:: Material shown ::
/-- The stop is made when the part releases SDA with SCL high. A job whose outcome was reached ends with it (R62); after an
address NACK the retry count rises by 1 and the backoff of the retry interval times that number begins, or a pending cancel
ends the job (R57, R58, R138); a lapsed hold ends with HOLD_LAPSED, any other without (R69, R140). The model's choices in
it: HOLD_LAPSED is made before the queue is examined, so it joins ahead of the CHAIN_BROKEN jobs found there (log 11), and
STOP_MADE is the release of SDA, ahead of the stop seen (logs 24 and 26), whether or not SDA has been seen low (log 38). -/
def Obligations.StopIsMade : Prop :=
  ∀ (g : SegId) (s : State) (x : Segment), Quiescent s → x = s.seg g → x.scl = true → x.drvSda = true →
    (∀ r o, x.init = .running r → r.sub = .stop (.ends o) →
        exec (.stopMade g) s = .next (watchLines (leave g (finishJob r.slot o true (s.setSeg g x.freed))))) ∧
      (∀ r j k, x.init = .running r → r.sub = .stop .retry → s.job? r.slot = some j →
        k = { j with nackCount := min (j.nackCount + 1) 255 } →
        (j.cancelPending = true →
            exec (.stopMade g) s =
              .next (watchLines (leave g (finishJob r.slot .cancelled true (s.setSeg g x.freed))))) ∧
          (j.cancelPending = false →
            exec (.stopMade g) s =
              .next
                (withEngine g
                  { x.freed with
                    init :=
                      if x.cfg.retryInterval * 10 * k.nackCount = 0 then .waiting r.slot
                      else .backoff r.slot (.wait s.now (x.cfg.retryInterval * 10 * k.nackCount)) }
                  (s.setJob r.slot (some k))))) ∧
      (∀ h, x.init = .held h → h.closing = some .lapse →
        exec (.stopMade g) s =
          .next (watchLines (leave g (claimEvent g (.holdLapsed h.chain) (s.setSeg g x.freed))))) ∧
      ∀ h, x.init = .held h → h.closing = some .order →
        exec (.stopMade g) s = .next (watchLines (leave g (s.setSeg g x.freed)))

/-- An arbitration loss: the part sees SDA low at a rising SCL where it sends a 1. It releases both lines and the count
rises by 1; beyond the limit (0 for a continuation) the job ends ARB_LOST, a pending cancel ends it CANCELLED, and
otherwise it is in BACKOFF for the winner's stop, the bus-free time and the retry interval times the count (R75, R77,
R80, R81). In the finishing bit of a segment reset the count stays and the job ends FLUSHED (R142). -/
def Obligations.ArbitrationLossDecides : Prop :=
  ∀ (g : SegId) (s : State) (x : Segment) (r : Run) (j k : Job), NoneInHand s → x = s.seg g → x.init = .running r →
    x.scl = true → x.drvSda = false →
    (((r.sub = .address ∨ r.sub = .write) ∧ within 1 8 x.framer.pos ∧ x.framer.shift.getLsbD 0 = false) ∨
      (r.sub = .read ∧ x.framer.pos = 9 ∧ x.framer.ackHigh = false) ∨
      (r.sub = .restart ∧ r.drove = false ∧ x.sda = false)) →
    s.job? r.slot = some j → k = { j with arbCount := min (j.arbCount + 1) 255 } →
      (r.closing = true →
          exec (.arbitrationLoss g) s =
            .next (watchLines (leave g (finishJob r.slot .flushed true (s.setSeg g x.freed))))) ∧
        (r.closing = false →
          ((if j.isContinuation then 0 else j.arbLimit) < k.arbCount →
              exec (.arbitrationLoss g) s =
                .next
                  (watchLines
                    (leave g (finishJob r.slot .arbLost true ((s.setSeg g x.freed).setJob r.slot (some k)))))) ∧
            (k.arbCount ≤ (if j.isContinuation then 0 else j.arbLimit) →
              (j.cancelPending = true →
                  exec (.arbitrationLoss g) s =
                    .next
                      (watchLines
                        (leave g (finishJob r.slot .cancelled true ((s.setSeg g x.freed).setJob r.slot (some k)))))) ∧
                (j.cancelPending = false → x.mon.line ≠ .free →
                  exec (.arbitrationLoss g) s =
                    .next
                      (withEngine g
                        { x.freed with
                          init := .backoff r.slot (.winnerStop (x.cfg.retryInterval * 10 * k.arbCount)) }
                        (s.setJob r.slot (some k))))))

:: Exercise description ::
When you answer, return each line of the material exactly as it was written.

:: Result of this task ::
/-- The stop is made when the part releases SDA with SCL high. A job whose outcome was reached ends with it (R62); after an
address NACK the retry count rises by 1 and the backoff of the retry interval times that number begins, or a pending cancel
ends the job (R57, R58, R138); a lapsed hold ends with HOLD_LAPSED, any other without (R69, R140). The model's choices in
it: HOLD_LAPSED is made before the queue is examined, so it joins ahead of the CHAIN_BROKEN jobs found there (log 11), and
STOP_MADE is the release of SDA, ahead of the stop seen (logs 24 and 26), whether or not SDA has been seen low (log 38). -/
def Obligations.StopIsMade : Prop :=
  ∀ (g : SegId) (s : State) (x : Segment), Quiescent s → x = s.seg g → x.scl = true → x.drvSda = true →
    (∀ r o, x.init = .running r → r.sub = .stop (.ends o) →
        exec (.stopMade g) s = .next (watchLines (leave g (finishJob r.slot o true (s.setSeg g x.freed))))) ∧
      (∀ r j k, x.init = .running r → r.sub = .stop .retry → s.job? r.slot = some j →
        k = { j with nackCount := min (j.nackCount + 1) 255 } →
        (j.cancelPending = true →
            exec (.stopMade g) s =
              .next (watchLines (leave g (finishJob r.slot .cancelled true (s.setSeg g x.freed))))) ∧
          (j.cancelPending = false →
            exec (.stopMade g) s =
              .next
                (withEngine g
                  { x.freed with
                    init :=
                      if x.cfg.retryInterval * 10 * k.nackCount = 0 then .waiting r.slot
                      else .backoff r.slot (.wait s.now (x.cfg.retryInterval * 10 * k.nackCount)) }
                  (s.setJob r.slot (some k))))) ∧
      (∀ h, x.init = .held h → h.closing = some .lapse →
        exec (.stopMade g) s =
          .next (watchLines (leave g (claimEvent g (.holdLapsed h.chain) (s.setSeg g x.freed))))) ∧
      ∀ h, x.init = .held h → h.closing = some .order →
        exec (.stopMade g) s = .next (watchLines (leave g (s.setSeg g x.freed)))

/-- An arbitration loss: the part sees SDA low at a rising SCL where it sends a 1. It releases both lines and the count
rises by 1; beyond the limit (0 for a continuation) the job ends ARB_LOST, a pending cancel ends it CANCELLED, and
otherwise it is in BACKOFF for the winner's stop, the bus-free time and the retry interval times the count (R75, R77,
R80, R81). In the finishing bit of a segment reset the count stays and the job ends FLUSHED (R142). -/
def Obligations.ArbitrationLossDecides : Prop :=
  ∀ (g : SegId) (s : State) (x : Segment) (r : Run) (j k : Job), NoneInHand s → x = s.seg g → x.init = .running r →
    x.scl = true → x.drvSda = false →
    (((r.sub = .address ∨ r.sub = .write) ∧ within 1 8 x.framer.pos ∧ x.framer.shift.getLsbD 0 = false) ∨
      (r.sub = .read ∧ x.framer.pos = 9 ∧ x.framer.ackHigh = false) ∨
      (r.sub = .restart ∧ r.drove = false ∧ x.sda = false)) →
    s.job? r.slot = some j → k = { j with arbCount := min (j.arbCount + 1) 255 } →
      (r.closing = true →
          exec (.arbitrationLoss g) s =
            .next (watchLines (leave g (finishJob r.slot .flushed true (s.setSeg g x.freed))))) ∧
        (r.closing = false →
          ((if j.isContinuation then 0 else j.arbLimit) < k.arbCount →
              exec (.arbitrationLoss g) s =
                .next
                  (watchLines
                    (leave g (finishJob r.slot .arbLost true ((s.setSeg g x.freed).setJob r.slot (some k)))))) ∧
            (k.arbCount ≤ (if j.isContinuation then 0 else j.arbLimit) →
              (j.cancelPending = true →
                  exec (.arbitrationLoss g) s =
                    .next
                      (watchLines
                        (leave g (finishJob r.slot .cancelled true ((s.setSeg g x.freed).setJob r.slot (some k)))))) ∧
                (j.cancelPending = false → x.mon.line ≠ .free →
                  exec (.arbitrationLoss g) s =
                    .next
                      (withEngine g
                        { x.freed with
                          init := .backoff r.slot (.winnerStop (x.cfg.retryInterval * 10 * k.arbCount)) }
                        (s.setJob r.slot (some k))))))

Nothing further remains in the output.